Re: bio linked list corruption.

From: Andy Lutomirski
Date: Tue Oct 18 2016 - 21:06:10 EST


On 10/18/2016 05:10 PM, Linus Torvalds wrote:
On Tue, Oct 18, 2016 at 4:42 PM, Chris Mason <clm@xxxxxx> wrote:

Seems to be the whole thing:

Ahh. On lkml, so I do have it in my mailbox, but Dave changed the
subject line when he tested on ext4 rather than btrfs..

Anyway, the corrupted address is somewhat interesting. As Dave Jones
said, he saw

list_add corruption. prev->next should be next (ffffe8ffff806648),
but was ffffc9000067fcd8. (prev=ffff880503878b80).
list_add corruption. prev->next should be next (ffffe8ffffc05648),
but was ffffc9000028bcd8. (prev=ffff880503a145c0).

and Dave Chinner reports

list_add corruption. prev->next should be next (ffffe8ffffc02808),
but was ffffc90005f6bda8. (prev=ffff88013363bb80).
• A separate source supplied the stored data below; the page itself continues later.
/-- A feed whose gate the start of a ramp turns on: in window, and not lost to reverse current less than CH_INS_DELAY ago
(R269, R271). -/
def feedMayStart (s : State) (f : Nat) : Bool := (s.feed f).inWin && (!(s.feed f).revLost || (s.feed f).insDone)

/-- The first used feed at or above the breaker threshold: 0 A, 1 B. -/
def breakerFeed (s : State) (c : Nat) : Nat :=
  if s.feedUsed c 0 ∧ (s.reg Obj.CH_CB_MA c : Int) ≤ (s.feed (2 * c)).cur then 0
  else if s.feedUsed c 1 ∧ (s.reg Obj.CH_CB_MA c : Int) ≤ (s.feed (2 * c + 1)).cur then 1 else 0

/-- No used feed reads SRC_x at or above 2 V. -/
def srcLow (s : State) (c : Nat) : Bool := (s.usedFeeds c).all (fun f => (s.feed f).src < 2000)

/-- A feed whose gate is on is lost (R283). -/
def loseFeed (s : State) (c x : Nat) : State :=
  let f := 2 * c + x
  let y := s.feed f
  let cause := if y.inWin then 8 else y.exit
  let s1 := (s.setFeed f { y with
      gate := false, enh := false, gateT := 0, insT := 0, insDone := false, lost := true, revLost := cause == 8, revT := 0 }).raise
    0x7005 (slotSrc c) 2 c (x + 256 * cause + 65536 * y.vin)
  if (s1.usedFeeds c).all (fun g => !(s1.feed g).gate) ∧ (s.slotCh c).st ≠ .perstWait then s1.channelOffEvent c cause .wait else s1

/-! ### Effects of writes -/

/-- CH_ENABLE (R287). -/
def chEnabled (s : State) (c v : Nat) : State :=
  let t := s.setReg Obj.CH_ENABLE c v
  let y := t.slotCh c
  if v = 1 then (if y.st = .off then t.setSlotCh c { y with st := .wait } else t)
  else match y.st with
    | .wait => t.setSlotCh c { y with st := .off }
    | .ramp => (t.setSlotCh c { y with st := .perstWait, waitT := 0 }).perstLow c 5
    | .on => (t.setSlotCh c { y with st := .perstWait, waitT := 0 }).perstLow c 5
    | .faultOff => t.setSlotCh c { y with st := .off, retryLeft := 0 }
    | .latched => t.setSlotCh c { y with st := .off, retryLeft := 0 }
    | _ => t

/-- CH_ENABLE 0 is refused while the port is bound (R18, R287). -/
def chEnableBusy (s : State) (c v : Nat) : Bool :=
  v == 0 && match s.chPort c with
    | some p => s.portBound p
    | none => false

/-- CH_FAULT_CLEAR (R281, R286). -/
def faultClear (s : State) (c v : Nat) : State :=
  let y := s.slotCh c
  if v = 0 then s
  else if y.st = .latched then (s.setSlotCh c { y with st := .wait, retryLeft := 0 }).setReg Obj.CH_RETRIES c 0
  else if y.st = .short ∧ s.srcLow c = true then
    foldS (fun f (t : State) => t.setFeed f { t.feed f with shorted := false }) [2 * c, 2 * c + 1] (s.setSlotCh c { y with st := .wait })
  else s

/-- CH_MEAS_CLEAR (R289). -/
def measClear (s : State) (c v : Nat) : State :=
  if v = 0 then s
  else foldS (fun f (t : State) => ((t.setFeed f { t.feed f with energy := 0 }).setReg Obj.FEED_E f 0).setReg Obj.FEED_IPEAK f 0)
    [2 * c, 2 * c + 1] s

/-- The relations of R290 among a channel's thresholds and shunts. -/
def thresholdsOk (s : State) (c : Nat) : Bool :=
  s.reg Obj.CH_FT_MA c * s.reg Obj.FEED_RSHUNT (2 * c) ≤ 50000000 &&
  s.reg Obj.CH_FT_MA c * s.reg Obj.FEED_RSHUNT (2 * c + 1) ≤ 50000000 &&
  s.reg Obj.CH_CB_MA c < s.reg Obj.CH_FT_MA c && s.reg Obj.CH_UV_MV c < s.reg Obj.CH_OV_MV c

/-- The channel that a threshold object's instance belongs to; `none` for an object of no relation of R290. -/
def thresholdCh (o i : Nat) : Option Nat :=
  if o = Obj.FEED_RSHUNT then some (i / 2)
  else if o = Obj.CH_FT_MA ∨ o = Obj.CH_CB_MA ∨ o = Obj.CH_UV_MV ∨ o = Obj.CH_OV_MV then some i else none

/-- The measurements of a feed are refreshed (R289, R290). -/
def measUpdate (s : State) (f : Nat) : State :=
  let y := s.feed f
  let c := f / 2
  if y.n < 1000 then s
  else
    let n : Int := (y.n : Nat)
    let z := s.slotCh c
    let s1 := ((((s.setReg Obj.FEED_VIN f (y.sumV / y.n)).setReg Obj.FEED_I f (ofSigned 4 (y.sumI / n))).setReg
      Obj.FEED_VSRC f (y.sumS / y.n)).setReg Obj.FEED_P f (min (y.sumP / n / 1000).toNat 0xFFFF_FFFF)).setReg
      Obj.FEED_E f ((y.energy / 1000000).toNat % 2 ^ 64)
    let s2 := if z.n = 0 then s1 else (s1.setReg Obj.CH_VOUT c (z.sumV / z.n)).setSlotCh c { z with n := 0, sumV := 0 }
    let rds := decide (1000000 ≤ y.rdsT)
    let s3 := if rds = true ∧ y.rdsN ≠ 0 then s2.setReg Obj.FEED_RDS f (min (y.rdsSum / (y.rdsN : Nat)).toNat 0xFFFF_FFFF) else s2
    s3.setFeed f { y with
      n := 0, sumV := 0, sumI := 0, sumS := 0, sumP := 0
      rdsSum := if rds then 0 else y.rdsSum, rdsN := if rds then 0 else y.rdsN, rdsT := if rds then 0 else y.rdsT
      rdsNew := y.rdsNew || (rds && y.rdsN != 0) }

end State

/-! ### Commands -/

/-- A command on feed `x` of channel `c`. -/
def onFeed (c x : Nat) (s : State) (f : State → State) : Host.Outcome State Fault Refusal :=
  if c < 32 then (if x < 2 then steady s f else .fault (.absent x)) else .fault (.absent c)

/-- CHANNEL_SAMPLE (R268): `n` samples of 1 µs with one reading. -/
def execChannelSample (ch n : Nat) (r : Reading) (s : State) := onUnit ch 32 s (fun t => t.sampleChannel ch n r)

/-- FEED_WINDOW_EXIT (R269). -/
def execFeedWindowExit (ch feed : Nat) (s : State) := onFeed ch feed s (fun t =>
  let f := 2 * ch + feed
  let y := t.feed f
  if t.feedUsed ch feed = true ∧ y.inWin = true ∧ t.reg Obj.CH_UV_FILT ch ≤ y.outT then
    t.setFeed f { y with inWin := false, insT := 0, insDone := false }
  else t)

/-- INSERTION_TIMER_DONE (R269, R270). -/
def execInsertionTimerDone (ch feed : Nat) (s : State) := onFeed ch feed s (fun t =>
  let f := 2 * ch + feed
  let y := t.feed f
  if t.feedUsed ch feed = true ∧ y.inWin = true ∧ t.reg Obj.CH_INS_DELAY ch * 1000 ≤ y.insT then
    t.setFeed f { y with insDone := true }
  else t)

/-- SEAT_CONFIRMED (R270). -/
def execSeatConfirmed (ch : Nat) (s : State) := onUnit ch 32 s (fun t =>
  let y := t.slotCh ch
  if t.reg Obj.CH_SEAT_CONFIRM ch * 1000 ≤ y.seatLow then t.setSlotCh ch { y with seatOk := true } else t)

/-- RAMP_START (R271, R272). -/
def execRampStart (ch : Nat) (s : State) := onUnit ch 32 s (fun t =>
  let y := t.slotCh ch
  let flushing := match t.chPort ch with
    | some p => (t.port p).st == .flushing
    | none => false
  if y.st = .wait ∧ t.flag Obj.CH_ENABLE ch = true ∧ t.startCond ch = true ∧ y.offLeft = 0 ∧ flushing = false ∧ t.srcLow ch = true ∧
     (t.usedFeeds ch).any t.feedMayStart = true then
    foldS (fun f (u : State) => if u.feedMayStart f then u.gateOn f else u) (t.usedFeeds ch)
      (t.setSlotCh ch { y with st := .ramp, rampT := 0, uvT := 0 })
  else t)

/-- POWER_GOOD_SET (R273, R274). -/
def execPowerGoodSet (ch : Nat) (s : State) := onUnit ch 32 s (fun t =>
  let y := t.slotCh ch
  let on := (t.usedFeeds ch).filter (fun f => (t.feed f).gate)
  let low := on.foldl (fun a f => min a (t.feed f).vin) 65535
  if y.st = .ramp ∧ on ≠ [] ∧ t.reg Obj.CH_PG_MV ch ≤ y.vout ∧ low ≤ y.vout + 500 ∧ y.breaker = 0 then
    ((t.setSlotCh ch { y with st := .on, pgT := 0, uvT := 0 }).setReg Obj.CH_PG ch 1).raise 0x7001 (State.slotSrc ch) 1 ch
      (y.rampT % 2 ^ 32 + (if (t.feed (2 * ch)).gate then 2 ^ 32 else 0) + (if (t.feed (2 * ch + 1)).gate then 2 ^ 33 else 0))
  else t)

/-- PERST_RELEASE (R15): 100 ms after power-good. -/
def execPerstRelease (ch : Nat) (s : State) := onUnit ch 32 s (fun t =>
  match t.chPort ch with
  | none => t
  | some p => if t.flag Obj.CH_PG ch = true ∧ 100000 ≤ (t.slotCh ch).pgT ∧ (t.slotCh ch).st = .on then
      t.modPort p (fun x => { x with perstReleased := true })
    else t)

/-- GATE_TIMEOUT (R275). -/
def execGateTimeout (ch feed : Nat) (s : State) := onFeed ch feed s (fun t =>
  let y := t.feed (2 * ch + feed)
  let st := (t.slotCh ch).st
  if t.feedUsed ch feed = true ∧ (st = .ramp ∨ st = .on) ∧ y.gate = true ∧ y.enh = false ∧ t.reg Obj.CH_GATE_TIMEOUT ch * 1000 ≤ y.gateT then
    t.trip ch 3 feed
  else t)

/-- FAST_TRIP (R276): the comparator acts outside the sample. -/
def execFastTrip (ch feed : Nat) (s : State) := onFeed ch feed s (fun t =>
  if t.powered ch = true ∧ t.feedUsed ch feed = true then t.trip ch 1 feed else t)

/-- BREAKER_TRIP (R277). -/
def execBreakerTrip (ch : Nat) (s : State) := onUnit ch 32 s (fun t =>
  if t.powered ch = true ∧ t.reg Obj.CH_CB_TIME ch ≤ (t.slotCh ch).breaker then t.trip ch 2 (t.breakerFeed ch) else t)

/-- OUTPUT_UV_TRIP (R279). -/
def execOutputUvTrip (ch : Nat) (s : State) := onUnit ch 32 s (fun t =>
  if (t.slotCh ch).st = .on ∧ t.reg Obj.CH_UV_FILT ch ≤ (t.slotCh ch).uvT then t.trip ch 4 0 else t)

/-- RETRY_TIMER_END (R280, R282). -/
def execRetryTimerEnd (ch : Nat) (s : State) := onUnit ch 32 s (fun t =>
  let y := t.slotCh ch
  if y.st = .faultOff ∧ y.offLeft = 0 ∧ y.retryLeft = 0 ∧
     (t.reg Obj.CH_CAUSE ch ≠ 5 ∨ t.slotp.link.get true (ch / 16, 0) = true) then t.setSlotCh ch { y with st := .wait } else t)

/-- RETRIES_RESET (R281). -/
def execRetriesReset (ch : Nat) (s : State) := onUnit ch 32 s (fun t =>
  if t.flag Obj.CH_PG ch = true ∧ 10000000 ≤ (t.slotCh ch).pgT then t.setReg Obj.CH_RETRIES ch 0 else t)

/-- SLOT_LINK_LOST (R10, R282). -/
def execSlotLinkLost (d : Nat) (s : State) := onUnit d 2 s (fun t =>
  if t.reg Obj.SPD_LINK d = 0 then t
  else
    let s1 := ((({ t with slotp := { t.slotp with link := t.slotp.link.set true (d, 0) false } } : State).setReg
      Obj.SPD_LINK d 0).bump Obj.SPD_LINK_LOSS_CNT d).raise 0x700A (if d = 0 then 0x70 else 0x71) 4 0xFFFF d
    foldS (fun k (u : State) => u.trip (16 * d + k) 5 0) (List.range 16) s1)

/-- SLOT_LINK_RESTORED (R282): framing has been back for 10 ms. -/
def execSlotLinkRestored (d : Nat) (s : State) := onUnit d 2 s (fun t =>
  ({ t with slotp := { t.slotp with link := t.slotp.link.set true (d, 0) true } } : State).setReg Obj.SPD_LINK d 1)

/-- FEED_LOST (R283). -/
def execFeedLost (ch feed : Nat) (s : State) := onFeed ch feed s (fun t =>
  let y := t.feed (2 * ch + feed)
  if t.feedUsed ch feed = true ∧ y.gate = true ∧ (y.inWin = false ∨ 2 ≤ y.revT) then t.loseFeed ch feed else t)

/-- FEED_RESTORED (R283). -/
def execFeedRestored (ch feed : Nat) (s : State) := onFeed ch feed s (fun t =>
  let f := 2 * ch + feed
  let y := t.feed f
  let st := (t.slotCh ch).st
  if t.feedUsed ch feed = true ∧ y.gate = false ∧ y.inWin = true ∧ y.insDone = true ∧ (st = .ramp ∨ st = .on) then
    if y.lost then (t.gateOn f).raise 0x7006 (State.slotSrc ch) 1 ch feed else t.gateOn f
  else t)

/-- SHARE_LIMIT (R284): at most once per minute. -/
def execShareLimit (ch : Nat) (s : State) := onUnit ch 32 s (fun t =>
  if 1000000 ≤ (t.slotCh ch).shareT then
    t.raiseLimited 60000000000 ch 0x7009 (State.slotSrc ch) 2 ch
      (ofSigned 4 (t.feed (2 * ch)).cur + 2 ^ 32 * ofSigned 4 (t.feed (2 * ch + 1)).cur)
  else t)

/-- SEAT_OPEN (R285). -/
def execSeatOpen (ch : Nat) (s : State) := onUnit ch 32 s (fun t =>
  if t.powered ch = true ∧ t.reg Obj.CH_START_MODE ch ≠ 0 ∧ t.reg Obj.CH_SEAT_OPEN_FILT ch ≤ (t.slotCh ch).seatHigh then
    t.channelOffEvent ch 9 .wait
  else t)

/-- FAULT_CANCELLED (*Slot-channel state machine*): the reseat rule. -/
def execFaultCancelled (ch : Nat) (s : State) := onUnit ch 32 s (fun t =>
  let y := t.slotCh ch
  if (y.st = .faultOff ∨ y.st = .latched) ∧ t.reg Obj.CH_START_MODE ch ≠ 0 ∧ t.reg Obj.CH_CAUSE ch ≠ 5 ∧ 20000 ≤ y.seatHigh then
    ((t.setSlotCh ch { y with st := .wait, retryLeft := 0 }).setReg Obj.CH_RETRIES ch 0).raise 0x7008 (State.slotSrc ch) 1 ch
      (t.reg Obj.CH_CAUSE ch)
  else t)

/-- FET_SHORT (R286). -/
def execFetShort (ch feed : Nat) (s : State) := onFeed ch feed s (fun t =>
  let f := 2 * ch + feed
  let y := t.feed f
  if t.feedUsed ch feed = true ∧ (t.slotCh ch).st ≠ .short ∧ y.gate = false ∧ 10000 ≤ y.offT ∧ y.inWin = true ∧ 2000 ≤ y.src then
    let u := t.channelOff ch 12 .short
    (u.setFeed f { u.feed f with shorted := true }).raise 0x7007 (State.slotSrc ch) 4 ch (feed + 65536 * y.src)
  else t)

/-- PERST_WAIT_END (R287). -/
def execPerstWaitEnd (ch : Nat) (s : State) := onUnit ch 32 s (fun t =>
  if (t.slotCh ch).st = .perstWait ∧ 1000 ≤ (t.slotCh ch).waitT then t.channelOffEvent ch 10 .off else t)

/-- FEED_MEAS_UPDATE (R289). -/
def execFeedMeasUpdate (f : Nat) (s : State) := onUnit f 64 s (fun t => t.measUpdate f)

end Sys2Proof.Machine
end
and it's worth noting that the "but was" is a remarkably consistent
vmalloc address (the ffffc9000.. pattern gives it away). In fact, it's
identical across two boots for DaveJ in the low 14 bits, and fairly
high up in those low 14 bots (0x3cd8).

DaveC has a different address, but it's also in the vmalloc space, and
also looks like it is fairly high up in 14 bits (0x3da8). So in both
cases it's almost certainly a stack address with a fairly empty stack.
The differences are presumably due to different kernel configurations
and/or just different filesystems calling the same function that does
the same bad thing but now at different depths in the stack.

Adding Andy to the cc, because this *might* be triggered by the
vmalloc stack code itself. Maybe the re-use of stacks showing some
problem? Maybe Chris (who can't see the problem) doesn't have
CONFIG_VMAP_STACK enabled?

Wouldn't this cause the exact opposite problem? If the warning is to be believed, then prev is *not* on the stack but somehow prev->next ended up pointing to the stack. If stack reuse caused something to corrupt a value on the stack, then how would this cause a stack address to be written to a non-stack location? All I can think of is that "prev" itself is corrupted somehow.

One possible debugging approach would be to change:

#define NR_CACHED_STACKS 2

to

#define NR_CACHED_STACKS 0

in kernel/fork.c and to set CONFIG_DEBUG_PAGEALLOC=y. The latter will force an immediate TLB flush after vfree.

Also, CONFIG_DEBUG_VIRTUAL=y can be quite helpful for debugging stack issues. I'm tempted to do something equivalent to hardwiring that option on for a while if CONFIG_VMAP_STACK=y.